> _Exercise brief_: Transcribe only part of the material below: the lines from the one containing "faulted (exec (.vst w0 (abi 5 0 0)) sM)" through the one containing "faulted (exec (.vfaadd", inclusive, exactly as written.
#####
theorem wit_MisalignedAccess :
    faulted (exec (.ld1 w0 1 (dai 4 5 0)) sM) sM 6 0x41 = true ∧
    faulted (exec (.st1 w0 3 (abi 5 3 0)) sM) sM 6 0x41 = true ∧
    faulted (exec (.vld w0 (dai 2 5 0)) sM) sM 6 0x41 = true ∧
    faulted (exec (.vst w0 (abi 5 0 0)) sM) sM 6 0x41 = true ∧
    faulted (exec (.vgath w0 { dab 2 5 0 with ty := 0x12 }) sM) sM 6 0x41 = true ∧
    faulted (exec (.vscat w0 { dab 0 5 0 with ty := 0x12 }) sM) sM 6 0x41 = true ∧
    faulted (exec (.vaadd w0 { dab 0 5 0 with ty := 0x12 }) sM) sM 6 0x41 = true ∧
    faulted (exec (.vamax w0 { dab 0 5 0 with ty := 0x12 }) sM) sM 6 0x41 = true ∧
    faulted (exec (.vfaadd w0 { dab 0 5 0 with v := true }) sM) sM 6 0x41 = true ∧
    faulted (exec (.vaaddr w0 { dab 2 5 0 with v := true, ty := 0x12 }) sM) sM 6 0x41 = true ∧
    faulted (exec (.sclaim w0 { dab 4 5 3 with v := true }) sM) sM 6 0x41 = true := by decide +kernel

theorem wit_lanes : (laneAddrs (sM.ctx w0) { dab 2 5 0 with ty := 0x12 }).head? = some (0, 0x41) ∧ sM.novary 0 = false := by
  decide +kernel

theorem wit_RangeAndHazard :
    let j : Job := { seq := 1, stamp := 0, who := w0, pc := 0, words := [1, 0, 0x84000000000000 + 0x1000], params := [], rowmap := [] }
    let s := { sM with frames := [(0, { frameOf [(1, 0x40), (2, 0x1000), (3, 5), (5, 0x2FFFF9)] with deckQueue := [j] })] }
    rangesMeet (0x1000, 8) (0x1000, 8192) = true ∧ (0x1000, 8192) ∈ j.deckRanges ∧
    faulted (exec (.st1 w0 3 (abi 2 3 0)) s) s 4 0x1000 = true ∧
    faulted (exec (.st1 w0 3 (abi 5 3 0)) s) s 7 0x2FFFF9 = true ∧ faulted (exec (.ld1 w0 3 (dai 4 5 0)) s) s 7 0x2FFFF9 = true ∧
    faulted (exec (.vld w0 (dai 2 5 0)) s) s 7 0x2FFFF9 = true ∧ faulted (exec (.vst w0 (abi 5 0 0)) s) s 7 0x2FFFF9 = true ∧
    faulted (exec (.vgath w0 { dab 2 0 1 with ty := 0x12, imm := 0 }) sM) sM 7 0x300000 = false ∧
    faulted (exec (.vgath w0 { dab 2 5 1 with ty := 0x12 }) s) s 7 0x2FFFF9 = false := by decide +kernel

/-! ## Faults and words that fault -/

theorem wit_FaultEffect : sA.regionOfFrame w0.frame.val = some 0 ∧ (sA.region 0).faultRecs.length < 8 ∧
    (sA.region 0).run ≠ .waiting ∧ ((sA.region 0).holdsFrame sA.nv wf.frame.val) = true ∧
    (let t := sA.programFault w0 0x100 .misaligned 0x41
     (t.region 0).run = .stopping ∧ (t.region 0).faultN = 1 ∧ (t.ctx w0).run = .stopped ∧ (t.ctx w0).sregs = (sA.ctx w0).sregs) ∧
    faultRecord .misaligned w0 0x100 0x41 = 0x410000000080000006#128 := by decide +kernel

theorem wit_fault_record_fields : (FCode.other 0xFF).num < 2 ^ 8 ∧
    fld (faultRecord (.other 0xFF) { frame := 383, core := 3, ctx := 15 } 0x1FFF8 (2 ^ 48 - 1)) 22 8 = 383 + 3 * 2 ^ 9 + 15 * 2 ^ 11 := by
  decide +kernel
#####
> _Answer to the exercise_:
    faulted (exec (.vst w0 (abi 5 0 0)) sM) sM 6 0x41 = true ∧
    faulted (exec (.vgath w0 { dab 2 5 0 with ty := 0x12 }) sM) sM 6 0x41 = true ∧
    faulted (exec (.vscat w0 { dab 0 5 0 with ty := 0x12 }) sM) sM 6 0x41 = true ∧
    faulted (exec (.vaadd w0 { dab 0 5 0 with ty := 0x12 }) sM) sM 6 0x41 = true ∧
    faulted (exec (.vamax w0 { dab 0 5 0 with ty := 0x12 }) sM) sM 6 0x41 = true ∧
    faulted (exec (.vfaadd w0 { dab 0 5 0 with v := true }) sM) sM 6 0x41 = true ∧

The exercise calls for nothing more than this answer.